So I go online to determine if we even need a lawyer? Everything is written by lawyers.
My mother’s remaining assets are in securities and bonds, mutual funds etc.
No real estate.
I’m a beneficiary along with my brother. That’s it. 50-50 are the instructions in the trust. It’s all laid out.
I’m asking my friends if they have any advise for this lonely old trustee.
All the assets are in one Edward Jones account. I’ve asked our representative to create an account for my brother in effort to split the shares and hold open a money market for any unknown expenses. The attorney suggests waiting 120 days as a discovery period.
I’ve paid all bills.
 Thanks for any advice or experience you can share.
My gut says, I don’t need an attorney.


----------



## Aukai (Aug 24, 2021)

My mother had an undiscovered separate account, as the trustee you will be, and should have all mail forwarded to you. I kept getting mail that I thought was a duplicate of what was already in the estate, and did not open it for some time. It was a totally different account that I was able to direct into the trust. You will be flooded with mail for awhile.


----------



## Papa Charlie (Aug 24, 2021)

This is something that my wife and I have to look into. We don't have any children. If anything happens to me, my wife is the beneficary of all my accounts. But we need to set something up so that if something happens to both of us, all our assests are liquidated and split between our three nieces and nephew.


----------



## Aaron_W (Aug 24, 2021)

Other than 2 storage units of "treasures" the only significant asset left by my mother was a Charles Schwab account and a few thousand dollars death benefit from her pension. My brother and I were listed as the beneficiaries on the CS account. 
When I went to the lawyer who had been helping me during the conservatorship, he went over what we had, saw that the account was the only significant dollar value, saw that my brother and I were the listed beneficiaries, told me the easiest way to divide the account, and bid me a good day, billed for about 10 minutes work.

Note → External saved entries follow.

theorem State.doDiag_moves {s : State} {a0 : Nat} {a1 : Nat} :
    Moves 0x1000000000000000000000000000000000000000000000000000000000000000004006c00 s (State.doDiag s a0 a1) := by
  unfold State.doDiag
  refine Moves.trans ?_ (Moves.mono (k := 0x1000000000000000000000000000000000000000000000000000000000000000004006c00) rfl State.fdNotify_moves)
  exact Moves.refl

theorem State.doSeen_moves {s : State} {a0 : Nat} {a1 : Nat} :
    Moves 0x10000000000000000000000 s (State.doSeen s a0 a1) := by
  unfold State.doSeen
  refine Moves.wr ?_ rfl
  exact Moves.refl

theorem State.doFlag_moves {s : State} {a0 : Sys2Proof.Machine.Field} {a1 : Nat} {a2 : Nat} {a3 : Nat}
    (ha0 : Nat.testBit 0x1000000000000000000000000000000000000000000000000010000000000000004006c00
    (Part.regs a0.unit).bit = true) :
    Moves 0x1000000000000000000000000000000000000000000000000010000000000000004006c00 s (State.doFlag s a0 a1 a2 a3) := by
  unfold State.doFlag
  refine Moves.ite ?_ ?_
  · exact Moves.refl
  · refine Moves.trans ?_ (Moves.mono (k := 0x1000000000000000000000000000000000000000000000000000000000000000004006c00) rfl State.doDiag_moves)
    refine Moves.trans ?_ (Moves.mono (k := 0x10000000000000000000000) rfl State.doSeen_moves)
    refine Moves.wr ?_ ha0
    exact Moves.refl

theorem State.cutSlots_moves {s : State} {a0 : Nat} :
    Moves 0x1000000000000000000000000000000000000000000000000010000000000000004006c00 s (State.cutSlots s a0) := by
  unfold State.cutSlots
  split
  · exact Moves.refl
  · split
    · exact Moves.refl
    · extract_lets -underBinder -merge -useContext v0 v1 v2 v3 v4 v5 v6
      try clear_value v0
      try clear_value v1
      try clear_value v2
      have h7 : Moves 0x1000000000000000000000000000000000000000000000000010000000000000004006c00 s v3 := by
        unfold v3
        refine Moves.trans ?_ (Moves.mono (k := 0x4000000) rfl State.setDout_moves)
        exact Moves.refl
      try clear_value v3
      have h8 : Moves 0x1000000000000000000000000000000000000000000000000010000000000000004006c00 s v4 := by
        unfold v4
        refine Moves.ite ?_ ?_
        · refine Moves.trans ?_ (Moves.mono (k := 0x1000000000000000000000000000000000000000000000000010000000000000004006c00) rfl (State.doFlag_moves rfl))
          exact h7
        · exact h7
      try clear_value v4
      try clear_value v5
      have h9 : Moves 0x1000000000000000000000000000000000000000000000000010000000000000004006c00 s v6 := by
        unfold v6
        refine Moves.fd ?_ rfl
        exact h8
      try clear_value v6
      refine Moves.ite ?_ ?_
      · refine Moves.trans ?_ (Moves.mono (k := 0x4000) rfl State.stateRec_moves)
        refine Moves.fd ?_ rfl
        exact Moves.refl
      · refine Moves.ite ?_ ?_
        · exact Moves.refl
        · refine Moves.trans ?_ (Moves.mono (k := 0x1000000000000000000000000000000000000000000000000010000000000000004006c00) rfl State.cutSlots_moves)
          exact h9

theorem State.fdDrive_moves {s : State} :
    Moves 0x1000000000000000000000000000000000000000000000000010000000000000004006c00 s (State.fdDrive s) := by
  unfold State.fdDrive
  refine Moves.foldl ?_ (fun st0 a1 => ?_)
  · refine Moves.trans ?_ (Moves.mono (k := 0x1000000000000000000000000000000000000000000000000010000000000000004006c00) rfl State.cutSlots_moves)
    exact Moves.refl
  · refine Moves.trans ?_ (Moves.mono (k := 0x10000000000000004000000) rfl State.doDrive_moves)
    exact Moves.refl

theorem State.clrOl_moves {s : State} {a0 : Nat} :
    Moves 0x1000000000000000000000000000000000000000000000000010000000000000004006c00 s (State.clrOl s a0) := by
  unfold State.clrOl
  refine Moves.trans ?_ (Moves.mono (k := 0x1000000000000000000000000000000000000000000000000010000000000000004006c00) rfl State.fdDrive_moves)
  refine Moves.foldl ?_ (fun st0 a1 => ?_)
  · exact Moves.refl
  · refine Moves.trans ?_ (Moves.mono (k := 0x10000000000000004000000) rfl State.olRelease_moves)
    exact Moves.refl

theorem State.uvRelease_moves {s : State} {a0 : List Nat} :
    Moves 0x10000000000000004000000 s (State.uvRelease s a0) := by
  unfold State.uvRelease
  refine Moves.foldl ?_ (fun st0 a1 => ?_)
  · exact Moves.refl
  · extract_lets -underBinder -merge -useContext v2
    try clear_value v2
    refine Moves.wr ?_ rfl
    refine Moves.trans ?_ (Moves.mono (k := 0x4000000) rfl State.setDout_moves)
    exact Moves.refl

theorem State.clrUv_moves {s : State} {a0 : Nat} :
    Moves 0x1000000000000000000000000000000000000000000000000010000000000000004006c00 s (State.clrUv s a0) := by
  unfold State.clrUv
  refine Moves.ite ?_ ?_
  · refine Moves.trans ?_ (Moves.mono (k := 0x1000000000000000000000000000000000000000000000000010000000000000004006c00) rfl State.fdDrive_moves)
    refine Moves.trans ?_ (Moves.mono (k := 0x10000000000000004000000) rfl State.uvRelease_moves)
    exact Moves.refl
  · exact Moves.refl

theorem State.sntLine_moves {s : State} {a0 : Nat} {a1 : Bool} :
    Moves 0x1000000000000000000000000000000000000000000000000010000000000000004006c00 s (State.sntLine s a0 a1) := by
  unfold State.sntLine
  extract_lets -underBinder -merge -useContext v0 v1
  try clear_value v0
  have h2 : Moves 0x1000000000000000000000000000000000000000000000000010000000000000004006c00 s v1 := by
    unfold v1
    refine Moves.trans ?_ (Moves.mono (k := 0x4000000) rfl State.setDout_moves)
    exact Moves.refl
  try clear_value v1
  refine Moves.trans ?_ (Moves.mono (k := 0x1000000000000000000000000000000000000000000000000010000000000000004006c00) rfl State.fdDrive_moves)
  refine Moves.ite ?_ ?_
  · refine Moves.trans ?_ (Moves.mono (k := 0x10000000000000004000000) rfl State.olRelease_moves)
    exact h2
  · exact h2

theorem State.diJudge_moves {s : State} {a0 : Nat} :
    Moves 0x10000000000000000000000 s (State.diJudge s a0) := by
  unfold State.diJudge
  refine Moves.setFlag ?_ rfl
  exact Moves.refl

theorem State.setDin_moves {s : State} {a0 : Nat} {a1 : Sys2Proof.Machine.DiSt} :
    Moves 0x4000000 s (State.setDin s a0 a1) := by
  unfold State.setDin
  extract_lets -underBinder -merge -useContext v0
  try clear_value v0
  refine Moves.fd ?_ rfl
  exact Moves.refl

theorem State.diRestart_moves {s : State} {a0 : Nat} :
    Moves 0x10000000000000004000000 s (State.diRestart s a0) := by
  unfold State.diRestart
  extract_lets -underBinder -merge -useContext v0
  try clear_value v0
  refine Moves.trans ?_ (Moves.mono (k := 0x10000000000000000000000) rfl State.diJudge_moves)
  refine Moves.trans ?_ (Moves.mono (k := 0x4000000) rfl State.setDin_moves)
  exact Moves.refl

theorem State.fdCommit_moves {s : State} {a0 : State} {a1 : Nat} {a2 : Nat} :
    Moves 0x1000000000000000000000000000000000000000000000000010000000000000004006c00 s (State.fdCommit s a0 a1 a2) := by
  unfold State.fdCommit
  refine Moves.ite ?_ ?_
  · refine Moves.ite ?_ ?_
    · refine Moves.trans ?_ (Moves.mono (k := 0x10000000000000004000000) rfl State.diRestart_moves)
      exact Moves.refl
    · exact Moves.refl
  · refine Moves.trans ?_ (Moves.mono (k := 0x1000000000000000000000000000000000000000000000000010000000000000004006c00) rfl State.fdDrive_moves)
    exact Moves.refl

theorem State.darkPulse_moves {s : State} {a0 : Nat} {a1 : Bool} :
    Moves 0x1000000000000000000000000000000000000000000000000010000000000000004006c00 s (State.darkPulse s a0 a1).1 := by
  unfold State.darkPulse
  extract_lets -underBinder -merge -useContext v0 v1 v2 v3 v4 v5 v6
  try clear_value v0
  try clear_value v1
  have h7 : Moves 0x1000000000000000000000000000000000000000000000000010000000000000004006c00 s v2 := by
    unfold v2
    refine Moves.trans ?_ (Moves.mono (k := 0x4000000) rfl State.setDout_moves)
    exact Moves.refl
  try clear_value v2
  have h8 : Moves 0x1000000000000000000000000000000000000000000000000010000000000000004006c00 s v3 := by
    unfold v3
    refine Moves.trans ?_ (Moves.mono (k := 0x4000000) rfl State.setDout_moves)
    exact h7
  try clear_value v3
  try clear_value v4
  have h9 : Moves 0x1000000000000000000000000000000000000000000000000010000000000000004006c00 s v5 := by
    unfold v5
    refine Moves.trans ?_ (Moves.mono (k := 0x1000000000000000000000000000000000000000000000000010000000000000004006c00) rfl State.fdDrive_moves)
    refine Moves.fd ?_ rfl
    exact h8
  try clear_value v5
  have h10 : Moves 0x1000000000000000000000000000000000000000000000000010000000000000004006c00 s v6 := by
    unfold v6
    refine Moves.ite ?_ ?_
    · refine Moves.wr ?_ rfl
      exact h9
    · refine Moves.trans ?_ (Moves.mono (k := 0x1000000000000000000000000000000000000000000000000000000000000000004006c00) rfl State.fdNotify_moves)
      refine Moves.bump ?_ rfl
      refine Moves.trans ?_ (Moves.mono (k := 0x10000000000000000000000) rfl State.doSeen_moves)
      refine Moves.wr ?_ rfl
      exact h9
  try clear_value v6
  split
  · split
    · dsimp only
      exact h7
    · dsimp only
      exact h10
  · dsimp only
    exact Moves.refl

theorem State.diEdge_moves {s : State} {a0 : Nat} {a1 : Bool} {a2 : Nat} :
    Moves 0x10000 s (State.diEdge s a0 a1 a2) := by
  unfold State.diEdge
  refine Moves.ite ?_ ?_
  · exact Moves.refl
  · refine Moves.trans ?_ (Moves.mono (k := 0x10000) rfl State.drFire_moves)
    exact Moves.refl

theorem State.diShow_moves {s : State} {a0 : Nat} {a1 : Bool} :
    Moves 0x10000000000000004010000 s (State.diShow s a0 a1) := by
  unfold State.diShow
  extract_lets -underBinder -merge -useContext v0 v1 v2
  try clear_value v0
  have h3 : Moves 0x10000000000000004010000 s v1 := by
    unfold v1
    refine Moves.trans ?_ (Moves.mono (k := 0x10000) rfl State.diEdge_moves)
    refine Moves.wr ?_ rfl
    refine Moves.wr ?_ rfl
    refine Moves.setFlag ?_ rfl
    exact Moves.refl
  try clear_value v1
  try clear_value v2
  refine Moves.ite ?_ ?_
  · exact Moves.refl
  · refine Moves.ite ?_ ?_
    · refine Moves.trans ?_ (Moves.mono (k := 0x4000000) rfl State.setDin_moves)
      exact h3
    · refine Moves.wr ?_ rfl
      exact h3

theorem State.diLet_moves {s : State} {a0 : Nat} {a1 : Bool} :
    Moves 0x10000000000000004010000 s (State.diLet s a0 a1) := by
  unfold State.diLet
  refine Moves.ite ?_ ?_
  · exact Moves.refl
  · refine Moves.trans ?_ (Moves.mono (k := 0x10000000000000004010000) rfl State.diShow_moves)
    exact Moves.refl

theorem State.diDiag_moves {s : State} {a0 : Nat} :
    Moves 0x1000000000000000000000000000000000000000000000000000000000000000004006c00 s (State.diDiag s a0) := by
  unfold State.diDiag
  refine Moves.trans ?_ (Moves.mono (k := 0x1000000000000000000000000000000000000000000000000000000000000000004006c00) rfl State.fdNotify_moves)
  exact Moves.refl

Went to Charles Schwab with the death certificate, they had my my brother and I create new accounts, then split her account into the new accounts and it was done.

I had been handling all of her bills so there were no outstanding debts. Over the next couple of months we did receive several smallish life insurance policies that I had known nothing about.



Papa Charlie said:


> This is something that my wife and I have to look into. We don't have any children. If anything happens to me, my wife is the beneficary of all my accounts. But we need to set something up so that if something happens to both of us, all our assests are liquidated and split between our three nieces and nephew.



If you don't want a significant amount to go to the state and lawyers set up a trust. Even when there is only one relative for the assets to go to a sizable amount of the estate will get siphoned off in fees without a will or trust. Not terribly expensive to have a simple trust drawn up, I think $1000-1500 is typical.


----------



## FOMOGO (Aug 24, 2021)

Doing my dad's and brothers estates, just about put me into the ground beside them. The process had already been started, and lawyer in place when I took over after my brothers death. It turned my mild distaste for attorney's, into full blown hatred. Avoid them entirely, if at all possible. Mike


----------



## rabler (Aug 24, 2021)

One component is how cooperative your brother will be.  My experience suggests that the more friction between the beneficiaries, the more the attorneys benefit.

Different states have different policies.  But I think the most important thing you can do for yourself is to keep very careful records of everything.  In addition to dividing the assets, between you and your brother, you have a third category, expenses in settling the estate, which come out of the estate.

editted to add: Forgive me if I'm stating the obvious ...


----------



## Beckerkumm (Aug 24, 2021)

I'm a CPA of 45 years and have been both a trustee and Personal Rep for estates many times.  There is no tax difference between a Revocable trust and an estate.  the trust does does avoid probate which may or may not be a big deal depending on the jurisdiction.  If there are issues in the family or among the beneficiaries, I prefer being PR in an estate as the judge signs off on my decisions and requires a complete accounting.  Sometimes it is good to have a backup when the beneficiaries are idiots.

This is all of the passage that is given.